(Saved data entries)
•••

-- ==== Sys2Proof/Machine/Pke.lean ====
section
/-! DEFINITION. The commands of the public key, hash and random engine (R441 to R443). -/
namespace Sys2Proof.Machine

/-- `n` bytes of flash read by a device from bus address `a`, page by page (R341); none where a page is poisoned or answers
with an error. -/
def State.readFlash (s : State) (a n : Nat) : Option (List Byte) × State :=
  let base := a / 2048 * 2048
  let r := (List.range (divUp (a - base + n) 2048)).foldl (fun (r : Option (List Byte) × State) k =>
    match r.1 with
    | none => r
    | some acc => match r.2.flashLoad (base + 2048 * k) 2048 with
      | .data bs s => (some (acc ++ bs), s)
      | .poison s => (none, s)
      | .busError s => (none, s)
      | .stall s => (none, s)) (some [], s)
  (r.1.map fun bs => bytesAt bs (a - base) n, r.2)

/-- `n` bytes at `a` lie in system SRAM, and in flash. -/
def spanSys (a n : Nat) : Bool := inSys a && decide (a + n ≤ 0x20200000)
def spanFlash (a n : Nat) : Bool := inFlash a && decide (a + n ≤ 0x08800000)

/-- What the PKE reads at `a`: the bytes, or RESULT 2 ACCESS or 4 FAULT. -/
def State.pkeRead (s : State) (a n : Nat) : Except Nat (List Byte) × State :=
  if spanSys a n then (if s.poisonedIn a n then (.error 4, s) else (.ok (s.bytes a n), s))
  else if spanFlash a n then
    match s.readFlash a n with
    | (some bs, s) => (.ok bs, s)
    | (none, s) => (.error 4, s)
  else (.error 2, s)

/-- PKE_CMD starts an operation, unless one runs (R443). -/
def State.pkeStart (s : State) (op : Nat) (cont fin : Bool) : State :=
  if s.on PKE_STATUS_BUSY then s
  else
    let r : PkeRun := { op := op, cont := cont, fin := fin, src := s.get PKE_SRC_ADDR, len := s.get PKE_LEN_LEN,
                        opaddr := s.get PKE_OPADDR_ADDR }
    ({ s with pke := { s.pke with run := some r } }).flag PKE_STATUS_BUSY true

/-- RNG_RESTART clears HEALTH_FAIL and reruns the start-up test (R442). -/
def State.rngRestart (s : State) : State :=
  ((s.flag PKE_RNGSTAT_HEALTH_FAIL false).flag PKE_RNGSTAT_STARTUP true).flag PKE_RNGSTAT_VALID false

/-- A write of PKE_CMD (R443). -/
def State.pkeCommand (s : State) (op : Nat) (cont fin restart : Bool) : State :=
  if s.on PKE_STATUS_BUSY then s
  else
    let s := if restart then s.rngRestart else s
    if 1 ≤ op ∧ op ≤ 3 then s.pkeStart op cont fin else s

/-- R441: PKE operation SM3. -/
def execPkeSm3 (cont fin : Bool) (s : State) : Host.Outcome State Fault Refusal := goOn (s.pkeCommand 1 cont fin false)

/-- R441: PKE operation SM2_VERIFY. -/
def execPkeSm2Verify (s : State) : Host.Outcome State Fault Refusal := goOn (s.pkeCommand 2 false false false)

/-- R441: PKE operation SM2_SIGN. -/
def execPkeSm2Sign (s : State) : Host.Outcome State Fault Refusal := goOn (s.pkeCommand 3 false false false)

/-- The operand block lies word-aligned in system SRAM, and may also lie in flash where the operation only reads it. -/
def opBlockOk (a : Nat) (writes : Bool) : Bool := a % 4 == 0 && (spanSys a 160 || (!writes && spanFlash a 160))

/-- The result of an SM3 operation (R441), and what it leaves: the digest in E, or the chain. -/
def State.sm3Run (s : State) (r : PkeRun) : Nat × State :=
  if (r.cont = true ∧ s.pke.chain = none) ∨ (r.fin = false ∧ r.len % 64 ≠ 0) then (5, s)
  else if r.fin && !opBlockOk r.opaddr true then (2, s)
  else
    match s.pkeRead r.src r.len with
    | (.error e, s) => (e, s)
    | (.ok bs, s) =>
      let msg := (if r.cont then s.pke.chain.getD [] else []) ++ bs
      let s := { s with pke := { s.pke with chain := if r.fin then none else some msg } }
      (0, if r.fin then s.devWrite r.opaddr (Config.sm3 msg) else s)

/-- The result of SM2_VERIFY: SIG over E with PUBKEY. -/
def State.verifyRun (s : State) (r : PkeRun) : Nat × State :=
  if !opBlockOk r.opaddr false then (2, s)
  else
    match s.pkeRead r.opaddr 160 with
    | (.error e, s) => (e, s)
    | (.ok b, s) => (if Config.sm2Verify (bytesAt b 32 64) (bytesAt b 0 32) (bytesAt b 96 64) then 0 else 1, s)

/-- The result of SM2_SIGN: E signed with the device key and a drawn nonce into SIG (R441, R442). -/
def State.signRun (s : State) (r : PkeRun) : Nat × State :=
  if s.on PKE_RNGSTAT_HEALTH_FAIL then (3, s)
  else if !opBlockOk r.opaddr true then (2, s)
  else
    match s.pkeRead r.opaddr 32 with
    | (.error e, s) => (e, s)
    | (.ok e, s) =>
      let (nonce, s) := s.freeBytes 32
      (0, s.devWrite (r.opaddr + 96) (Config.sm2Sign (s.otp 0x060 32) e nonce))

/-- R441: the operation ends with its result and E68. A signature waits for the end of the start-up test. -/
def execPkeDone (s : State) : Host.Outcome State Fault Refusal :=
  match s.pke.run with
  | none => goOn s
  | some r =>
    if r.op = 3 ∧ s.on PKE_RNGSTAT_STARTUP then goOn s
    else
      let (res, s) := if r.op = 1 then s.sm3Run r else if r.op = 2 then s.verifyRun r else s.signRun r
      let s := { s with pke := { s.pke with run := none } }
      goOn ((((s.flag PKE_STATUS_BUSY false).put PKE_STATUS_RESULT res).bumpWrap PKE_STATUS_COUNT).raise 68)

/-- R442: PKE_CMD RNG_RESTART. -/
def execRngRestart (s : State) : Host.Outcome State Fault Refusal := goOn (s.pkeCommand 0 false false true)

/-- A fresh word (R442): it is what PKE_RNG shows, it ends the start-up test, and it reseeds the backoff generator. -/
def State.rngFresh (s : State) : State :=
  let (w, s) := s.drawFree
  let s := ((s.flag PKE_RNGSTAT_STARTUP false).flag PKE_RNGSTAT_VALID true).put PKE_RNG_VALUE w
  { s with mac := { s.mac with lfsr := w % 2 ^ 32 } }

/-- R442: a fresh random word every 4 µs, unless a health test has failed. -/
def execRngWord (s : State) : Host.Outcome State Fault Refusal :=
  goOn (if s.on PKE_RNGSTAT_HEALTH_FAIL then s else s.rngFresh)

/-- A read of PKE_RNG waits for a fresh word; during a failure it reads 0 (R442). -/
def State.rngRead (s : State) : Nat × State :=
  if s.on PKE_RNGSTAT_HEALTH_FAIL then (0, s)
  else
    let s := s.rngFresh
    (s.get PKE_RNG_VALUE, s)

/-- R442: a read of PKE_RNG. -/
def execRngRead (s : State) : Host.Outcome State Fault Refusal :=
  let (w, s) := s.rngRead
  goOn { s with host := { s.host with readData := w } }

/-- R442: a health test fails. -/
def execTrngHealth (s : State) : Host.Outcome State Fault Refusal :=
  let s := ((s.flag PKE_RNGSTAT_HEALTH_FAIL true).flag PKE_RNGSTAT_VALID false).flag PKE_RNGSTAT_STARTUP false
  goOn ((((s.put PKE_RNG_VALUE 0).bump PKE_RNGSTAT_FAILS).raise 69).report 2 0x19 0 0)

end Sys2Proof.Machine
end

•••

▶ Description of the task: Each entry needs to be copied out exactly as written.

▶ Exercise solution:
-- ==== Sys2Proof/Machine/Pke.lean ====
section
/-! DEFINITION. The commands of the public key, hash and random engine (R441 to R443). -/
namespace Sys2Proof.Machine

/-- `n` bytes of flash read by a device from bus address `a`, page by page (R341); none where a page is poisoned or answers
with an error. -/
def State.readFlash (s : State) (a n : Nat) : Option (List Byte) × State :=
  let base := a / 2048 * 2048
  let r := (List.range (divUp (a - base + n) 2048)).foldl (fun (r : Option (List Byte) × State) k =>
    match r.1 with
    | none => r
    | some acc => match r.2.flashLoad (base + 2048 * k) 2048 with
      | .data bs s => (some (acc ++ bs), s)
      | .poison s => (none, s)
      | .busError s => (none, s)
      | .stall s => (none, s)) (some [], s)
  (r.1.map fun bs => bytesAt bs (a - base) n, r.2)

/-- `n` bytes at `a` lie in system SRAM, and in flash. -/
def spanSys (a n : Nat) : Bool := inSys a && decide (a + n ≤ 0x20200000)
def spanFlash (a n : Nat) : Bool := inFlash a && decide (a + n ≤ 0x08800000)

/-- What the PKE reads at `a`: the bytes, or RESULT 2 ACCESS or 4 FAULT. -/
def State.pkeRead (s : State) (a n : Nat) : Except Nat (List Byte) × State :=
  if spanSys a n then (if s.poisonedIn a n then (.error 4, s) else (.ok (s.bytes a n), s))
  else if spanFlash a n then
    match s.readFlash a n with
    | (some bs, s) => (.ok bs, s)
    | (none, s) => (.error 4, s)
  else (.error 2, s)

/-- PKE_CMD starts an operation, unless one runs (R443). -/
def State.pkeStart (s : State) (op : Nat) (cont fin : Bool) : State :=
  if s.on PKE_STATUS_BUSY then s
  else
    let r : PkeRun := { op := op, cont := cont, fin := fin, src := s.get PKE_SRC_ADDR, len := s.get PKE_LEN_LEN,
                        opaddr := s.get PKE_OPADDR_ADDR }
    ({ s with pke := { s.pke with run := some r } }).flag PKE_STATUS_BUSY true

/-- RNG_RESTART clears HEALTH_FAIL and reruns the start-up test (R442). -/
def State.rngRestart (s : State) : State :=
  ((s.flag PKE_RNGSTAT_HEALTH_FAIL false).flag PKE_RNGSTAT_STARTUP true).flag PKE_RNGSTAT_VALID false

/-- A write of PKE_CMD (R443). -/
def State.pkeCommand (s : State) (op : Nat) (cont fin restart : Bool) : State :=
  if s.on PKE_STATUS_BUSY then s
  else
    let s := if restart then s.rngRestart else s
    if 1 ≤ op ∧ op ≤ 3 then s.pkeStart op cont fin else s

/-- R441: PKE operation SM3. -/
def execPkeSm3 (cont fin : Bool) (s : State) : Host.Outcome State Fault Refusal := goOn (s.pkeCommand 1 cont fin false)

/-- R441: PKE operation SM2_VERIFY. -/
def execPkeSm2Verify (s : State) : Host.Outcome State Fault Refusal := goOn (s.pkeCommand 2 false false false)

/-- R441: PKE operation SM2_SIGN. -/
def execPkeSm2Sign (s : State) : Host.Outcome State Fault Refusal := goOn (s.pkeCommand 3 false false false)

/-- The operand block lies word-aligned in system SRAM, and may also lie in flash where the operation only reads it. -/
def opBlockOk (a : Nat) (writes : Bool) : Bool := a % 4 == 0 && (spanSys a 160 || (!writes && spanFlash a 160))

/-- The result of an SM3 operation (R441), and what it leaves: the digest in E, or the chain. -/
def State.sm3Run (s : State) (r : PkeRun) : Nat × State :=
  if (r.cont = true ∧ s.pke.chain = none) ∨ (r.fin = false ∧ r.len % 64 ≠ 0) then (5, s)
  else if r.fin && !opBlockOk r.opaddr true then (2, s)
  else
    match s.pkeRead r.src r.len with
    | (.error e, s) => (e, s)
    | (.ok bs, s) =>
      let msg := (if r.cont then s.pke.chain.getD [] else []) ++ bs
      let s := { s with pke := { s.pke with chain := if r.fin then none else some msg } }
      (0, if r.fin then s.devWrite r.opaddr (Config.sm3 msg) else s)

/-- The result of SM2_VERIFY: SIG over E with PUBKEY. -/
def State.verifyRun (s : State) (r : PkeRun) : Nat × State :=
  if !opBlockOk r.opaddr false then (2, s)
  else
    match s.pkeRead r.opaddr 160 with
    | (.error e, s) => (e, s)
    | (.ok b, s) => (if Config.sm2Verify (bytesAt b 32 64) (bytesAt b 0 32) (bytesAt b 96 64) then 0 else 1, s)

/-- The result of SM2_SIGN: E signed with the device key and a drawn nonce into SIG (R441, R442). -/
def State.signRun (s : State) (r : PkeRun) : Nat × State :=
  if s.on PKE_RNGSTAT_HEALTH_FAIL then (3, s)
  else if !opBlockOk r.opaddr true then (2, s)
  else
    match s.pkeRead r.opaddr 32 with
    | (.error e, s) => (e, s)
    | (.ok e, s) =>
      let (nonce, s) := s.freeBytes 32
      (0, s.devWrite (r.opaddr + 96) (Config.sm2Sign (s.otp 0x060 32) e nonce))

/-- R441: the operation ends with its result and E68. A signature waits for the end of the start-up test. -/
def execPkeDone (s : State) : Host.Outcome State Fault Refusal :=
  match s.pke.run with
  | none => goOn s
  | some r =>
    if r.op = 3 ∧ s.on PKE_RNGSTAT_STARTUP then goOn s
    else
      let (res, s) := if r.op = 1 then s.sm3Run r else if r.op = 2 then s.verifyRun r else s.signRun r
      let s := { s with pke := { s.pke with run := none } }
      goOn ((((s.flag PKE_STATUS_BUSY false).put PKE_STATUS_RESULT res).bumpWrap PKE_STATUS_COUNT).raise 68)

/-- R442: PKE_CMD RNG_RESTART. -/
def execRngRestart (s : State) : Host.Outcome State Fault Refusal := goOn (s.pkeCommand 0 false false true)

/-- A fresh word (R442): it is what PKE_RNG shows, it ends the start-up test, and it reseeds the backoff generator. -/
def State.rngFresh (s : State) : State :=
  let (w, s) := s.drawFree
  let s := ((s.flag PKE_RNGSTAT_STARTUP false).flag PKE_RNGSTAT_VALID true).put PKE_RNG_VALUE w
  { s with mac := { s.mac with lfsr := w % 2 ^ 32 } }

/-- R442: a fresh random word every 4 µs, unless a health test has failed. -/
def execRngWord (s : State) : Host.Outcome State Fault Refusal :=
  goOn (if s.on PKE_RNGSTAT_HEALTH_FAIL then s else s.rngFresh)

/-- A read of PKE_RNG waits for a fresh word; during a failure it reads 0 (R442). -/
def State.rngRead (s : State) : Nat × State :=
  if s.on PKE_RNGSTAT_HEALTH_FAIL then (0, s)
  else
    let s := s.rngFresh
    (s.get PKE_RNG_VALUE, s)

/-- R442: a read of PKE_RNG. -/
def execRngRead (s : State) : Host.Outcome State Fault Refusal :=
  let (w, s) := s.rngRead
  goOn { s with host := { s.host with readData := w } }

/-- R442: a health test fails. -/
def execTrngHealth (s : State) : Host.Outcome State Fault Refusal :=
  let s := ((s.flag PKE_RNGSTAT_HEALTH_FAIL true).flag PKE_RNGSTAT_VALID false).flag PKE_RNGSTAT_STARTUP false
  goOn ((((s.put PKE_RNG_VALUE 0).bump PKE_RNGSTAT_FAILS).raise 69).report 2 0x19 0 0)

end Sys2Proof.Machine
end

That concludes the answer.